The story it tells to a prospective client: “A new regulation dropped at 9:00 AM. By 9:05 AM, your compliance team knew exactly which controls had a gap, who was responsible, and what the remediation deadline was. Without this agent, that assessment would have landed on someone’s desk next Tuesday.”
Beyond Classification: Execute the Remediation
Currently, the agent classifies regulations and identifies gaps. The next step: a one-click “Execute” button that creates remediation tickets — with owners, deadlines, and milestone tracking — directly in the institution’s project management system (Jira, ServiceNow, or internal GRC platform).
Gap identified → remediation plan generated → tickets created → owners notified → progress tracked → compliance officer reviews at the next scheduled checkpoint.

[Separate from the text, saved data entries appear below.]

/-- SET_FILTER and the return of its record: entries and mask replace the old ones together; an offset
out of place is BAD_RECORD AREA_RANGE, a read error AREA_READ. The first valid entry of a stick's two ids
decides with its action, and without one the mask bit of the bucket that the CRC-32 of the ids names; a stick
rejected as its last enumeration step ends GOOD is REJECTED FILTERED, with a record. SET_INDICATOR: the override is taken, the
desired indicator recomputed, and its request pending and ready, on a lane that is not UP too (log entry
26), unless it is the last-sent one, which withdraws it, also behind a request in flight (log entry 40, the
model's choices); other slots, and the rest of the slot, are as before. An indicator request that ends GOOD
makes its value the last-sent one; any other end, by completion or expiry, makes it pending again unless a
newer value waits or the desired one is the last-sent one. -/
def Obligations.FilterAndIndicatorAreSet : Prop :=
  (∀ (s : Machine.State) (c : CommandCell) (a : Nat) (h : List Host.Cell),
     (s.executes codeSetFilter c → areaFits s.part.straps c.param0.toNat 72 = true →
       ∃ t, exec .setFilter s = .next t ∧
         t.part = { s.part with command := .readingFilter c c.param0.toNat } ∧ t.port = s.port ∧
         t.mem = s.mem) ∧
     (s.executes codeSetFilter c → areaFits s.part.straps c.param0.toNat 72 = false →
       ∃ t, exec .setFilter s = .next t ∧ RefusedWith s t c .badRecord (Detail.areaRange).code 0) ∧
     (hostWritesFit s.part.straps h = true → s.part.command = .readingFilter c a →
       (∃ t, exec (.filterRecordReadDone false h) s = .next t ∧
         t.part.filter = readFilter (s.mem.apply h) a ∧ EndedWith t c .done 0 0 ∧
         (∀ i, t.part.slot i = s.part.slot i) ∧ (∀ j, t.part.job j = s.part.job j) ∧
         (∀ i, t.part.mapOf i = s.part.mapOf i)) ∧
       ∃ t, exec (.filterRecordReadDone true h) s = .next t ∧ t.part.filter = s.part.filter ∧
         EndedWith t c .badRecord (Detail.areaRead).code 0 ∧ AreaFault t 0)) ∧
  (∀ (s : Machine.State) (c : CommandCell), s.executes codeSetIndicator c →
     (slotOfNat c.slot.toNat = none →
       ∃ t, exec .setIndicator s = .next t ∧ RefusedWith s t c .badSlot 0 0) ∧
     (∀ i, slotOfNat c.slot.toNat = some i → overrideOf c.param0.toNat = none →
       ∃ t, exec .setIndicator s = .next t ∧
         RefusedWith s t c .badRecord (Detail.indicatorMode).code 0) ∧
     (∀ i o, slotOfNat c.slot.toNat = some i → overrideOf c.param0.toNat = some o →
       let lamp := s.part.desiredLamp { s.part.slot i with override := o }
       ∃ t, exec .setIndicator s = .next t ∧ EndedWith t c .done 0 0 ∧
         t.part.slot i = { s.part.slot i with
           override := o, desired := lamp,
           pendingLamp := if (s.part.slot i).lastSent = some lamp then none else some lamp } ∧
         t.part.isReady i .lamp = decide ((s.part.slot i).lastSent ≠ some lamp) ∧
         (∀ k, k ≠ i → t.part.slot k = s.part.slot k) ∧ ∀ j, t.part.job j = s.part.job j)) ∧
  (∀ (f : AdmissionFilter) (v p : Half),
     let fits := fun n : Fin 8 => (f.entries.get n).valid = true ∧ (f.entries.get n).vendor = v ∧
       (f.entries.get n).product = p
     let crc := crc32 [v.setWidth 8, (v >>> 8).setWidth 8, p.setWidth 8, (p >>> 8).setWidth 8]
     (∀ n, fits n → (∀ m, m < n → ¬ fits m) → f.rejects v p = (f.entries.get n).reject) ∧
     ((∀ n, ¬ fits n) → f.rejects v p = f.mask.getLsbD (crc >>> 26).toNat)) ∧
  (∀ (s : Machine.State) (i : SlotIx) (pl : Place) (e : Bool) (h : List Host.Cell),
     hostWritesFit s.part.straps h = true → s.part.placeOf i = some pl →
     pl.transaction = .control .selectConfiguration → (s.part.slot i).pendingEnd = .none →
     s.part.filter.rejects (s.part.slot i).vendor (s.part.slot i).product = true →
     ∃ t, exec (.transactionCompletion i (.control .good) e h) s = .next t ∧
       (t.part.slot i).state = .rejected ∧ (t.part.slot i).reason = .filtered ∧
       (t.part.slot i).outcomePending = true ∧ t.part.placeOf i = none ∧
       (∃ q ∈ t.part.outcomes.queue, q.outcome.slot = i ∧ q.outcome.verdict = .rejected ∧
         q.outcome.reason = .filtered ∧ q.outcome.job = (s.part.slot i).member) ∧
       (∀ k, k ≠ i → t.part.slot k = s.part.slot k) ∧ Raised s t .slotChanged) ∧
  (∀ (s : Machine.State) (i : SlotIx) (pl : Place) (v : Lamp) (e : Bool) (h : List Host.Cell),
     s.part.placeOf i = some pl → pl.transaction = .lamp v →
     (hostWritesFit s.part.straps h = true →
       (∃ t, exec (.transactionCompletion i (.control .good) e h) s = .next t ∧
         t.part.placeOf i = none ∧ t.part.slot i = { s.part.slot i with lastSent := some v } ∧
         t.part.isReady i .lamp = s.part.isReady i .lamp ∧
         (∀ k, k ≠ i → t.part.slot k = s.part.slot k) ∧ t.port = s.port ∧
         (t.part.lane (laneOf i)).health = 0) ∧
       ∃ t, exec (.transactionCompletion i (.control .refused) e h) s = .next t ∧
         LampFailed s t i v ∧
         (t.part.lane (laneOf i)).health = (s.part.lane (laneOf i)).health) ∧
     (pl.timeout ≤ pl.timer → (s.part.lane (laneOf i)).health < 7 →
       ∃ t, exec (.transactionTimerExpiry i) s = .next t ∧ LampFailed s t i v ∧
         (t.part.lane (laneOf i)).health = (s.part.lane (laneOf i)).health + 1))

/-- EJECT_SLOT: a non-terminal life with nothing in flight fails OPERATOR at once, one with a stick
transaction in flight takes the pending end; nothing changes for a life that holds a pending end already,
nor for an EMPTY or terminal slot. -/
def Obligations.SlotIsEjected : Prop :=
  ∀ (s : Machine.State) (c : CommandCell), s.executes codeEjectSlot c →
    (slotOfNat c.slot.toNat = none →
      ∃ t, exec .ejectSlot s = .next t ∧ RefusedWith s t c .badSlot 0 0) ∧
    (∀ i, slotOfNat c.slot.toNat = some i →
      ∃ t, exec .ejectSlot s = .next t ∧ EndedWith t c .done 0 0 ∧
        ((s.part.slot i).state.live = true → (s.part.slot i).pendingEnd = .none →
          s.part.stickInFlight i = false →
          (t.part.slot i).state = .failed ∧ (t.part.slot i).reason = .operator ∧
            (t.part.slot i).outcomePending = true) ∧
        ((s.part.slot i).state.live = true → (s.part.slot i).pendingEnd = .none →
          s.part.stickInFlight i = true → (s.part.slot i).state ≠ .ready →
          (s.part.slot i).state ≠ .deferred →
          (t.part.slot i).state = (s.part.slot i).state ∧
            (t.part.slot i).pendingEnd = .operator) ∧
        ((s.part.slot i).state.live = false ∨ (s.part.slot i).pendingEnd ≠ .none →
          RefusedWith s t c .done 0 0 ∧ ∀ k, t.part.slot k = s.part.slot k))

/-- ATTACH_NOTICE and ATTACH_RELEASE on an UP lane: an EMPTY slot with its port ON begins a life in
SETTLING, with every per-life item cleared, or waits while its last outcome is not written; a slot that is not EMPTY is detached first, and
a life past SETTLING that ends so leaves a FAILED REMOVED record; a port that is not ON hides the notice;
a waiting attach is released once the outcome is written. -/
def Obligations.AttachBeginsALife : Prop :=
  ∀ (s : Machine.State) (i : SlotIx),
    ((s.part.lane (laneOf i)).state = .up → s.part.portOn i = true →
      (s.part.slot i).state = .empty → (s.part.slot i).outcomePending = false →
      ∃ t, exec (.attachNotice i) s = .next t ∧ LifeBegun s t i ∧ (∀ k, k ≠ i → t.part.slot k = s.part.slot k) ∧
        Raised s t .slotChanged) ∧
    ((s.part.lane (laneOf i)).state = .up → s.part.portOn i = true →
      (s.part.slot i).state = .empty → (s.part.slot i).outcomePending = true →
      ∃ t, exec (.attachNotice i) s = .next t ∧
        t.part.slot i = { s.part.slot i with attachWaiting := true } ∧
        (∀ k, k ≠ i → t.part.slot k = s.part.slot k) ∧ t.mem = s.mem) ∧
    ((s.part.lane (laneOf i)).state = .up → s.part.portOn i = true →
      (s.part.slot i).state ≠ .empty →
      let x := s.part.slot i
      let cut := x.state.live && decide (x.state ≠ .settling)
      ∃ t, exec (.attachNotice i) s = .next t ∧ t.part.placeOf i = none ∧
        (t.part.slot i).member = none ∧
        (x.outcomePending = true ∨ cut = true →
          (t.part.slot i).state = .empty ∧ (t.part.slot i).attachWaiting = true ∧
            (t.part.slot i).outcomePending = true) ∧
        (x.outcomePending = false → cut = false → LifeBegun s t i) ∧
        (cut = true → ∃ q, q ∈ t.part.outcomes.queue ∧ q.outcome.slot = i ∧
          q.outcome.verdict = .failed ∧ q.outcome.reason = .removed ∧ q.outcome.job = x.member) ∧
        Raised s t .slotChanged) ∧
    ((s.part.lane (laneOf i)).state = .up → s.part.portOn i = false →
      ∃ t, exec (.attachNotice i) s = .next t ∧ t.part = s.part ∧ t.mem = s.mem) ∧
    ((s.part.slot i).attachWaiting = true → (s.part.slot i).outcomePending = false →
      ∃ t, exec (.attachRelease i) s = .next t ∧ (t.part.slot i).attachWaiting = false ∧
        ((s.part.lane (laneOf i)).state = .up → LifeBegun s t i) ∧
        ((s.part.lane (laneOf i)).state ≠ .up →
          t.part.slot i = { s.part.slot i with attachWaiting := false }) ∧
        ∀ k, k ≠ i → t.part.slot k = s.part.slot k)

Not “here is a report.” Instead: “the work is already assigned.”
The consulting differentiator: This agent does not just read regulations — it reads them in Verwaltungssprache (German regulatory prose), maps them to MaRisk section numbers, and knows the difference between an EBA guideline (comply-or-explain, 2-month window) and a directly applicable EU regulation (law on day one). That jurisdictional knowledge is the moat. Generic AI cannot tell a Rundschreiben from a Konsultation, let alone assess whether BaFin transposition creates a new compliance obligation for the institution.